I have k models M1, M2, .... , Mk. Each of these models output a probability distribution over L classes C1, C2, .... , CL. I also have weights for each model w1, w2, ... , wk such that sum(w1, w2, ... , wk) = 1. In other words, the weights represent how much "confidence" I have in the output of the models. The objective is to combine the probability distributions from the k models into one single probability distribution. This can easily be accomplished by multiplying the individual probability distributions with the model weights. In other words
$$ Combined Probability Distribution = \sum_{i = 1}^{k}w_im_i $$
where $ m_i $ is the probability distribution for model $ M_i $ over classes $ C_j $.

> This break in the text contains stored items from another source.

/-- The program loop over a chunk's bytes, started where a load waits in WRITE mode (43 R243, R244): how far it counts,
its frame, the cells it can touch, and what it programs under the premises. -/
structure ProgramRun (data : List Byte) (n : Nat) (s t : State) : Prop where
  eq : t = { s with
    pins := { ddir := s.pins.ddir, dout := t.pins.dout, ce := s.pins.ce, oe := s.pins.oe, we := s.pins.we }, sr := t.sr
    load := { laddr := s.load.laddr + BitVec.ofNat 16 n, ltotal := s.load.ltotal, ldone := s.load.ldone + BitVec.ofNat 32 n }
    mem := t.mem, pend := t.pend, draws := t.draws }
  clocks : t.ClocksLow
  dout : t.pins.dout = (data.take n).getLastD s.pins.dout
  optional : t.sr.oe = s.sr.oe ∧ t.sr.clr = s.sr.clr
  wf : Memory.wf s.mem = true → Memory.wf t.mem = true
  cells : PSr s.cfg → Memory.wf s.mem = true → ∀ i : CellIndex,
    (∀ j : Nat, j < n → idx (s.load.laddr + BitVec.ofNat 16 j) ≠ i) → (∀ b : Byte, s.pend ≠ some (i, b)) →
    Memory.read t.mem i = Memory.read s.mem i
  pending : PSr s.cfg → ∀ (i : CellIndex) (b : Byte), t.pend = some (i, b) →
    s.pend = some (i, b) ∨ ∃ j : Nat, j < n ∧ idx (s.load.laddr + BitVec.ofNat 16 j) = i
  data : PSr s.cfg → PWrite s.cfg → PPacing s.cfg → s.pend = none →
    t.mem = Memory.program (data.take n) s.load.laddr s.mem ∧ t.pend = none ∧ t.draws = s.draws
  idle : n = 0 → t.sr = s.sr
  register : PSr s.cfg → 0 < n → t.sr = s.sr.holding (s.load.laddr + BitVec.ofNat 16 (n - 1))

/-- One turn of the loop: a byte programmed, the pacing delay, the counters. -/
def programOne (b : Byte) (s : State) : State :=
  countByte (pacingDelay (strobe { loaded s.load.laddr s with pins := s.pins.setDout b }))

theorem programBytes_cons {b : Byte} {bs : List Byte} {s : State} (h : s.LinesMatch) (hc : s.ClocksLow)
    (hm : s.mode = .write) (hr : addrRefused s.cfg s.load.laddr = false)
    (hd : s.load.ldone.toNat ≠ s.load.ltotal.toNat) : programBytes (b :: bs) s = programBytes bs (programOne b s) := by
  rw [programBytes, if_neg hd, writeByte_eq h hc hm hr]
  rfl

theorem loaded_eq (a : Addr) (s : State) :
    loaded a s = { s with sr := (loaded a s).sr, draws := (loaded a s).draws } := by
  by_cases hp : PSr s.cfg <;> simp [loaded, hp]

theorem loaded_optional (a : Addr) (s : State) :
    (loaded a s).sr.oe = s.sr.oe ∧ (loaded a s).sr.clr = s.sr.clr := by
  by_cases hp : PSr s.cfg <;> simp [loaded, hp]

theorem programOne_run (b : Byte) {s : State} (hc : s.ClocksLow) : ProgramRun [b] 1 s (programOne b s) := by
  have hq : ∀ q : State, q = { s with
        pins := s.pins.setDout b, sr := (loaded s.load.laddr s).sr, draws := (loaded s.load.laddr s).draws } →
      programOne b s = { pacingDelay (strobe q) with load :=
        { laddr := s.load.laddr + 1, ltotal := s.load.ltotal, ldone := s.load.ldone + 1 } } ∧
      pacingDelay (strobe q) = { q with
        mem := (pacingDelay (strobe q)).mem, pend := (pacingDelay (strobe q)).pend
        draws := (pacingDelay (strobe q)).draws } := by
    intro q hq
    have e2 : pacingDelay (strobe q) = { q with
        mem := (pacingDelay (strobe q)).mem, pend := (pacingDelay (strobe q)).pend
        draws := (pacingDelay (strobe q)).draws } := by
      have key : ∀ t : State, t = { strobe q with pend := t.pend, mem := t.mem, draws := t.draws } →
          t = { q with mem := t.mem, pend := t.pend, draws := t.draws } := by
        intro t ht; rw [strobe_eq q] at ht; exact ht
      exact key _ (pacingDelay_eq _)
    refine ⟨?_, e2⟩
    have e1 : programOne b s = { pacingDelay (strobe q) with load :=
        { laddr := (pacingDelay (strobe q)).load.laddr + 1, ltotal := (pacingDelay (strobe q)).load.ltotal
          ldone := (pacingDelay (strobe q)).load.ldone + 1 } } := by
      rw [hq, programOne, countByte]
      conv_lhs => rw [loaded_eq]
    have e3 : (pacingDelay (strobe q)).load = s.load := by rw [e2, hq]
    rw [e1, e3]
  set q : State := { s with
    pins := s.pins.setDout b, sr := (loaded s.load.laddr s).sr, draws := (loaded s.load.laddr s).draws } with hqd
  obtain ⟨e, f⟩ := hq q rfl
  have ho : PSr s.cfg → q.sr.out = s.load.laddr ∧ q.draws = s.draws := by
    intro hp; rw [hqd]; simp only [loaded_of_PSr hp]; exact ⟨rfl, trivial⟩
  have hcl := loaded_clocksLow s.load.laddr hc
  refine { eq := ?_, clocks := ?_, optional := ?_, wf := ?_, cells := ?_, pending := ?_, data := ?_
           dout := ?_, idle := fun k => by omega, register := ?_ }
  · rw [e]
    have key : ∀ t : State, t = { q with mem := t.mem, pend := t.pend, draws := t.draws } →
        ({ t with load := { laddr := s.load.laddr + 1, ltotal := s.load.ltotal, ldone := s.load.ldone + 1 } } : State) =
          { s with
            pins := { ddir := s.pins.ddir, dout := t.pins.dout, ce := s.pins.ce, oe := s.pins.oe, we := s.pins.we }
            sr := t.sr
            load := { laddr := s.load.laddr + BitVec.ofNat 16 1, ltotal := s.load.ltotal
                      ldone := s.load.ldone + BitVec.ofNat 32 1 }
            mem := t.mem, pend := t.pend, draws := t.draws } := by
      intro t ht; rw [ht]; rfl
    exact key _ f
  · rw [e]; exact ⟨by show (pacingDelay (strobe q)).sr.srclk = _; rw [f]; exact hcl.srclk,
      by show (pacingDelay (strobe q)).sr.rclk = _; rw [f]; exact hcl.rclk⟩
  · rw [e]; show (pacingDelay (strobe q)).pins.dout = _; rw [f]; rfl
  · rw [e]; show (pacingDelay (strobe q)).sr.oe = _ ∧ (pacingDelay (strobe q)).sr.clr = _
    rw [f]; exact loaded_optional _ _
  · intro hw; rw [e]; exact pacingDelay_wf (strobe_wf (s := q) hw)
  · intro hp hw i hi hn
    rw [e]
    have hi0 : i ≠ idx q.sr.out := by
      rw [(ho hp).1]; intro k; exact hi 0 (by omega) (by rw [k]; simp)
    refine (pacingDelay_read (strobe_wf (s := q) hw) (fun b' k => ?_)).trans (strobe_read (s := q) hw hi0 hn)
    exact hi0 (strobe_pend k)
  · intro hp i b' hb
    rw [e] at hb
    have hs := strobe_pend (pacingDelay_pend (s := strobe q) hb)
    exact .inr ⟨0, by omega, by rw [hs, (ho hp).1]; simp⟩
  · intro hp hwr hpa hn
    rw [e]
    have e4 : strobe q = { q with pend := some (idx q.sr.out, q.pins.dout) } := strobe_of_PWrite (s := q) hn hwr
    have e5 : pacingDelay (strobe q) = commit (strobe q) := pacingDelay_of_PPacing (by rw [strobe_cfg]; exact hpa)
    rw [e5, e4, commit_some (s := { q with pend := some (idx q.sr.out, q.pins.dout) }) rfl, (ho hp).1, (ho hp).2]
    exact ⟨rfl, rfl, rfl⟩
  · intro hp _
    rw [e]; show (pacingDelay (strobe q)).sr = _
    rw [f]; show (loaded s.load.laddr s).sr = _
    rw [loaded_of_PSr hp]; simp [ShiftReg.holding]

theorem ProgramRun.nil {bs : List Byte} {s : State} (hc : s.ClocksLow) : ProgramRun bs 0 s s :=
  { eq := by simp, clocks := hc, optional := ⟨rfl, rfl⟩, wf := id, cells := fun _ _ _ _ _ => rfl, pending := fun _ _ _ h => .inl h
    data := fun _ _ _ h => ⟨rfl, h, rfl⟩
    dout := rfl, idle := fun _ => rfl, register := fun _ h => by omega }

For example, let's say we have three models M1, M2, and M3, with the following weights and probability distributions over four classes
Model | Weight | Probability Distribution |
---|---|---|
M1 | 0.7 | 0.90, 0.05, 0.05, 0.00 |
M2 | 0.2 | 0.80, 0.10, 0.05, 0.05 |
M3 | 0.1 | 0.70, 0.15, 0.10, 0.05 |
This gives an overall probability distribution of 0.7*[0.90, 0.05, 0.05, 0.00] + 0.2*[0.80, 0.10, 0.05, 0.05] + 0.1*[0.70, 0.15, 0.10, 0.05] = [0.86, 0.07, 0.055, 0.015]
Question: What do I do when one of the models, say M1 in the example above, is missing this probability distribution for some samples? In other words, I only have probability distributions from M2 and M3 for some samples, and all probability distributions for other samples?
Simply combining the distributions from M2 and M3 and renormalizing it is not correct, since the weights for M2 and M3 are very low. One option is to assume that all classes get the same weight for M1 and then do the same computation, like so
0.7*[0.25, 0.25, 0.25, 0.25] + 0.2*[0.80, 0.10, 0.05, 0.05] + 0.1*[0.70, 0.15, 0.10, 0.05] = [0.405, 0.21, 0.195, 0.19]
Is this a good way, statistically speaking? Are there better ways to accomplish this?